In the bio-oxidation process, the tests were conducted in acrylic columns, filled with 3.5 kg of ore and subjected to different mineral processing for 30 days. The columns were fed from the top with a solution of salts from the MKM medium (i.e., Modified Kelly Medium - with the following composition: (NH4)2SO4: 0.08 g.L-1; MgSO4.7H2O: 0.08 g.L-1; K2HPO4: 0.008 g.L-1), at a flow rate of 10 L/h/m², and this solution was recirculated throughout the experiment. The mineral bed was aerated with an upward flow of humidified air at a flow rate of 0.5 L/min, 3 liters of leaching solution from the MKM culture medium were used, adjusted to pH 1.8 with 5M sulfuric acid when necessary, and maintained at 30°C. The culture medium included a mixed culture of Acidithiobacillus ferrooxidans(LR lineage), Acidithiobacillus thiooxidans (FG-01), and Leptospirillum ferrooxidans (ATCC 53992), each with a population density of 107 cells/mL. For the gold extraction process, the material, after the bio-oxidation tests as bio-oxidative pre-treatment, duly exempted from acid solution residue, by successive aqueous washes, was placed in a glass column through which a descending flow of aerated cyanide solution passed, in distinct concentrations of free cyanide (usually varying from 3 to 10 g.L-1), coming from a glass reactor, with a useful volume of 5 liters. Once the cyanidation was stopped, the leachate was analyzed by atomic absorption spectrometry to measure the extraction of gold. 
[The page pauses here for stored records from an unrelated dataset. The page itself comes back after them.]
/-- Setting a field of DEV_STATE writes it, and else raises only signals. -/
theorem State.setDev_signals (s : State) (f : Field) (v : Nat) (fits : v < 2 ^ f.info.width) :
    Signals (s.wr f 0 v) (s.setDev f v) := by
  unfold State.setDev
  split
  · rename_i same
    have reads : ∀ g n, (s.wr f 0 v).rd g n = s.rd g n := by
      intro g n
      rw [State.rd_wr, Nat.mod_eq_of_lt fits]
      split
      · rename_i here
        obtain ⟨rfl, rfl⟩ := here
        exact same.symm
      · rfl
    exact ⟨rfl, fun g n _ => (reads g n).symm, fun _ _ h => by simpa only [State.bitOf, reads] using h,
      fun _ _ h => by simpa only [State.bitOf, reads] using h, fun _ _ h => h⟩
  · exact State.raiseInt_signals _ _

/-! ## The work of AON and its reports -/

/-- `t` is `s` but for the register fields that `p` names, what the Granary, the token engine and the draws of free values keep, and the
signals raised; no bit of FLT_STATUS falls. -/
structure Within (p : Field → Bool) (s t : State) : Prop where
  rest : t = { s with regs := t.regs, faults := t.faults, events := t.events, evpend := t.evpend, evovf := t.evovf, pulsed := t.pulsed
                      sets := t.sets, wakes := t.wakes, msiDue := t.msiDue, grn := t.grn, tok := t.tok, draw := t.draw }
  regs : ∀ f n, f.signal = false → p f = false → t.rd f n = s.rd f n
  flts : ∀ v, v < 64 → s.bitOf .FLT_STATUS 0 v = true → t.bitOf .FLT_STATUS 0 v = true

/-- The register fields of the Granary (R279), and the token engine's report of a scrub. -/
def Field.ofGranary (f : Field) : Bool := inFields .GRN_STAT_KEYLESS .MBn_BIND_END0 (f.key 0) || f == .TOK_EV_SCRUB

variable {p : Field → Bool}

theorem Within.refl (p : Field → Bool) (s : State) : Within p s s := ⟨rfl, fun _ _ _ _ => rfl, fun _ _ h => h⟩

theorem Within.trans (a : Within p s t) (b : Within p t u) : Within p s u where
  rest := by rw [b.rest, a.rest]
  regs f n quiet out := (b.regs f n quiet out).trans (a.regs f n quiet out)
  flts v h x := b.flts v h (a.flts v h x)

theorem Signals.within (h : Signals s t) : Within p s t where
  rest := by rw [h.rest]
  regs f n quiet _ := h.regs f n quiet
  flts := h.flts

theorem Within.ite (c : Prop) [Decidable c] (a : Within p s t) (b : Within p s u) : Within p s (if c then t else u) := by
  split <;> assumption

theorem Within.wr (s : State) (f : Field) (n v : Nat) (hf : p f = true) (status : f ≠ .FLT_STATUS) : Within p s (s.wr f n v) where
  rest := rfl
  regs g m _ out := State.rd_wr_ne s (fun h => by rw [h, out] at hf; cases hf) n m v
  flts i _ h := by simpa only [State.bitOf, State.rd_wr_ne s status] using h

theorem Within.flag (s : State) (f : Field) (n : Nat) (hf : p f = true) (status : f ≠ .FLT_STATUS) : Within p s (s.flag f n) :=
  ((Within.wr s f n _ hf status).trans (Signals.noteSet _ _ _ _).within).trans (State.flag_signals s f n).within

theorem Within.setGrn (s : State) (x : GranaryState) : Within p s (s.setGrn x) := ⟨rfl, fun _ _ _ _ => rfl, fun _ _ h => h⟩

theorem Within.setTok (s : State) (x : TokState) : Within p s (s.setTok x) := ⟨rfl, fun _ _ _ _ => rfl, fun _ _ h => h⟩

theorem Within.fresh (s : State) : Within p s s.fresh.2 := ⟨rfl, fun _ _ _ _ => rfl, fun _ _ h => h⟩

theorem Within.incSat (s : State) (f : Field) (n : Nat) (hf : p f = true) (status : f ≠ .FLT_STATUS) : Within p s (s.incSat f n) := by
  unfold State.incSat
  exact Within.ite _ (Within.wr _ _ _ _ hf status) (Within.wr _ _ _ _ hf status)

theorem Within.foldl {α : Type} (f : State → α → State) (h : ∀ s a, Within p s (f s a)) (l : List α) (s : State) :
    Within p s (l.foldl f s) := by
  induction l generalizing s with
  | nil => exact Within.refl p s
  | cons a l ih => exact (h s a).trans (ih _)

end

/-! ## The commit word (R273) -/

theorem State.capGo_within (s : State) (r : Nat) : Within Field.ofGranary s (s.capGo r) := by
  have result : Within Field.ofGranary s (s.wr .GRN_CAP_STAT_RESULT 0 r) := Within.wr _ _ _ _ (by decide) (by decide)
  unfold State.capGo
  exact Within.ite _ (result.trans (State.raiseInt_signals _ _).within) result

theorem State.clearStaging_within (s : State) : Within Field.ofGranary s s.clearStaging := Within.setGrn _ _

theorem State.applyOp_within (s : State) (o : StagedOp) : Within Field.ofGranary s (s.applyOp o) := by
  unfold State.applyOp
  extract_lets n s'
  have metadata : Within Field.ofGranary s s' :=
    (((Within.wr _ _ _ _ (by decide) (by decide)).trans (Within.wr _ _ _ _ (by decide) (by decide))).trans
      (Within.wr _ _ _ _ (by decide) (by decide))).trans (Within.wr _ _ _ _ (by decide) (by decide))
  exact (metadata.trans (Within.setGrn _ _)).trans (Within.setTok _ _)

theorem State.emptySlots_within (s : State) : Within Field.ofGranary s s.emptySlots :=
  Within.foldl _ (fun _ _ => (((Within.wr _ _ _ _ (by decide) (by decide)).trans (Within.wr _ _ _ _ (by decide) (by decide))).trans
    (Within.wr _ _ _ _ (by decide) (by decide))).trans (Within.wr _ _ _ _ (by decide) (by decide))) _ s

theorem State.wipeVault_within (s : State) : Within Field.ofGranary s s.wipeVault :=
  ((Within.setGrn _ _).trans (State.emptySlots_within _)).trans (Within.wr _ _ _ _ (by decide) (by decide))

theorem State.tokScrub_within (s : State) : Within Field.ofGranary s s.tokScrub :=
  (Within.setTok _ _).trans (Within.flag _ .TOK_EV_SCRUB 0 (by decide) (by decide))

theorem State.zeroise_within (s : State) (cause : Nat) : Within Field.ofGranary s (s.zeroise cause) := by
  unfold State.zeroise
  extract_lets s1 s2 s3 s4 s5 s6
  have recorded : Within Field.ofGranary s s3 :=
    (((State.wipeVault_within s).trans (Within.wr _ _ _ _ (by decide) (by decide))).trans
      (Within.wr _ _ _ _ (by decide) (by decide))).trans (Within.incSat _ _ _ (by decide) (by decide))
  have ended : Within Field.ofGranary s3 s4 := Within.ite _ (State.capGo_within _ _) (Within.refl _ _)
  have scrubbed : Within Field.ofGranary s4 s6 :=
    (State.tokScrub_within s4).trans (Within.ite _ (Within.refl _ _) (Within.flag _ _ _ (by decide) (by decide)))
  exact (recorded.trans ended).trans (Within.ite _ (scrubbed.trans (State.raise_signals _ _ _).within)
    (Within.ite _ (Within.setGrn _ _) (Within.refl _ _)))

theorem State.finishCommit_within (s : State) (ctr : Nat) : Within Field.ofGranary s (s.finishCommit ctr) := by
  unfold State.finishCommit
  extract_lets kind staged s'
  have applied : Within Field.ofGranary s s' :=
    Within.ite _ (State.zeroise_within _ _) (Within.foldl _ State.applyOp_within _ _)
  exact ((applied.trans (Within.wr _ _ _ _ (by decide) (by decide))).trans (State.clearStaging_within _)).trans
    (State.capGo_within _ _)

/-- Examining the commit word touches the Granary, and what its reports raise. -/
theorem State.examineWord_within (s : State) : Within Field.ofGranary s s.examineWord := by
  unfold State.examineWord
  exact Within.ite _ (Within.refl _ _) (Within.ite _
    ((State.finishCommit_within _ _).trans (Within.flag _ _ _ (by decide) (by decide)))
    ((State.clearStaging_within _).trans (State.capGo_within _ _)))

/-! ## The identity and the reports of start-up (R265, R277, R311) -/

theorem State.deriveIdentity_within (s : State) : Within Field.ofGranary s s.deriveIdentity := by
  unfold State.deriveIdentity
  refine Within.ite _ (Within.refl _ _) ?_
  extract_lets g v d
  split
  · exact Within.setGrn _ _
  · exact Within.refl _ _

theorem State.reportKeep_within (s : State) : Within Field.ofGranary s s.reportKeep := by
  unfold State.reportKeep
  exact Within.ite _ ((Within.setGrn _ _).trans (Within.flag _ _ _ (by decide) (by decide))) (Within.refl _ _)

theorem State.postPrev_within (s : State) : Within Field.ofGranary s s.postPrev := by
  unfold State.postPrev
  exact Within.ite _ ((Within.fresh s).trans (State.post_signals _ _).within) (Within.refl _ _)

end Sys2Proof.Machine
end

section
/-!
PROOFS. The resets of the whole part (R18, R371): what a state after one holds, and that power coming good, power lost and a cold reset each
leave such a state.
-/
namespace Sys2Proof.Machine

/-! ## A state after a power reset -/

/-- The causes of a reset (R374). -/
def resetCauses : List Field := [.RESET_CAUSE_POR, .RESET_CAUSE_BOR, .RESET_CAUSE_COLD, .RESET_CAUSE_WARM]

/-- AON keeps the causes (R371). -/
theorem aonKeeps_of_resetCause {f : Field} (mem : f ∈ resetCauses) (n : Nat) : aonKeeps (f.key n) = true := by
  have listed : ∀ g ∈ resetCauses, g ∈ [Field.FLT_PREV_SRC, .FLT_PREV_LEVEL, .FLT_PREV_VALID, .RESET_CAUSE_POR, .RESET_CAUSE_BOR,
      .RESET_CAUSE_COLD, .RESET_CAUSE_WARM, .BOOT_STAT_PREF] := by decide
  exact Bool.or_eq_true_iff.2 (.inr ((isField_key _ f n).2 (listed f mem)))

/-- `t` is `b` after a power reset, with `cause` recorded where there is one: but for AON and the course of start-up everything is at its
reset value (R371). -/
structure State.PowerReset (b t : State) (cause : Option Field) : Prop where
  rest : t = { b.powerReset with regs := t.regs, grn := t.grn, boot := t.boot, sets := t.sets, draw := t.draw }
  regs : ∀ f n, aonKeeps (f.key n) = false → t.rd f n = State.reset.rd f n
  causes : ∀ f ∈ resetCauses, t.rd f = if cause = some f then 1 else b.rd f

/-- The course of start-up is no part of what a power reset fixes. -/
theorem State.PowerReset.setBoot {b t : State} {cause : Option Field} (h : b.PowerReset t cause) (x : BootState) :
    b.PowerReset { t with boot := x } cause := ⟨by rw [h.rest], h.regs, h.causes⟩

/-- What a command leaves that reset the part: AON's record of the causes and the boot flash as they are, every other field at its reset
value, and every block at its reset state. -/
def State.Cleared (b u : State) (cause : Option Field) : Prop :=
  (∀ f k, aonKeeps (f.key k) = false → f.settles = false → u.rd f k = State.reset.rd f k) ∧
  (∀ f, isField resetCauses (f.key 0) = true → u.rd f = if cause = some f then 1 else b.rd f) ∧
  u.flash = b.flash ∧ u.timebase = false ∧ u.planes = State.reset.planes ∧ u.aplls = State.reset.aplls ∧ u.outs = State.reset.outs ∧
  u.tods = State.reset.tods ∧ u.inputs = State.reset.inputs ∧ u.engines = State.reset.engines ∧
  u.tok = { State.reset.tok with downFrom := some b.now } ∧
  u.links = State.reset.links ∧ u.mbox = State.reset.mbox ∧ u.keeper = State.reset.keeper ∧ u.hif = State.reset.hif ∧
  u.events = State.reset.events ∧ u.faults = State.reset.faults ∧ u.pins.alive = false

/-- What a command leaves that begins the sequence at step 2 (R362): the reset state, the Granary kept, and FAULT_N asserted. -/
def State.Begun (b u : State) (cause : Option Field) : Prop :=
  b.Cleared u cause ∧ u.grn = b.grn ∧ u.boot.supplies = true ∧ u.boot.stepAt = b.now ∧ u.rd .DEV_STATE_TIMING = 0 ∧
    u.pins.faultN = true

/-- Settling raises no signal and reports nothing of a part that has just been reset. -/
theorem finish_cleared (s : State) {b t : State} {cause : Option Field} (h : b.PowerReset t cause) :
    ∃ u, finish s t = .next u ∧ Settles t u ∧ b.Cleared u cause ∧ u.pins.faultN = u.faultPin := by
  have calm : t.bitOf .CLK_STAT_FB 0 0 = false := by
    unfold State.bitOf
    rw [h.regs .CLK_STAT_FB 0 (by decide)]
    decide
  have low : t.pins.alive = false := by rw [h.rest]; rfl
  obtain ⟨u, hu, settled, -, faults, events, -⟩ := finish_calm s t calm
  refine ⟨u, hu, settled, ⟨fun f k lost quiet => (settled.regs f k quiet).trans (h.regs f k lost), fun f isCause => ?cause, ?_, ?_, ?_,
    ?_, ?_, ?_, ?_, ?_, ?_, ?_, ?_, ?_, ?_, ?events, ?faults, finish_alive hu calm low⟩, finish_faultN hu⟩
  case cause =>
    have mem : f ∈ resetCauses := (isField_key resetCauses f 0).1 isCause
    have quiet : ∀ g ∈ resetCauses, g.settles = false := by decide
    exact (settled.regs f 0 (quiet f mem)).trans (h.causes f mem)
  case events => rw [events, h.rest]; rfl
  case faults => rw [faults, h.rest]; rfl
  all_goals rw [settled.rest, h.rest]; rfl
As initial results, the 30 day bio-oxidation experiments showed that high voltage pulse fragmentation (HVPF) was more effective in extracting copper and nickel from gold ore, compared to other crushing operations. HVPF generated microfissures that exposed the mineral sulfides to the microorganisms in the acid solution, increasing the concentrations of copper and nickel in the leachate. Crushing via HPGR showed less nickel solubilization and did not surpass the other operations at any time. These results underscore the need for continuous optimization of crushing operations for each type of ore. The cyanidation tests indicate that HVPF is the most effective operation, allowing a more efficient exposure of the gold particles to the joint action of the cyanide, complexing agent, with oxygen, oxidizing agent. The cyanidation tests revealed that processing via HVPF was the most efficient unit operation in the release of gold particles, followed by HPGR and, lastly, by the jaw crusher. 

It is concluded that the operation of high voltage pulse fragmentation (HVPF) stands out as the most efficient both in the bio-oxidation process and in the cyanidation of gold ore, providing a greater extraction of gold.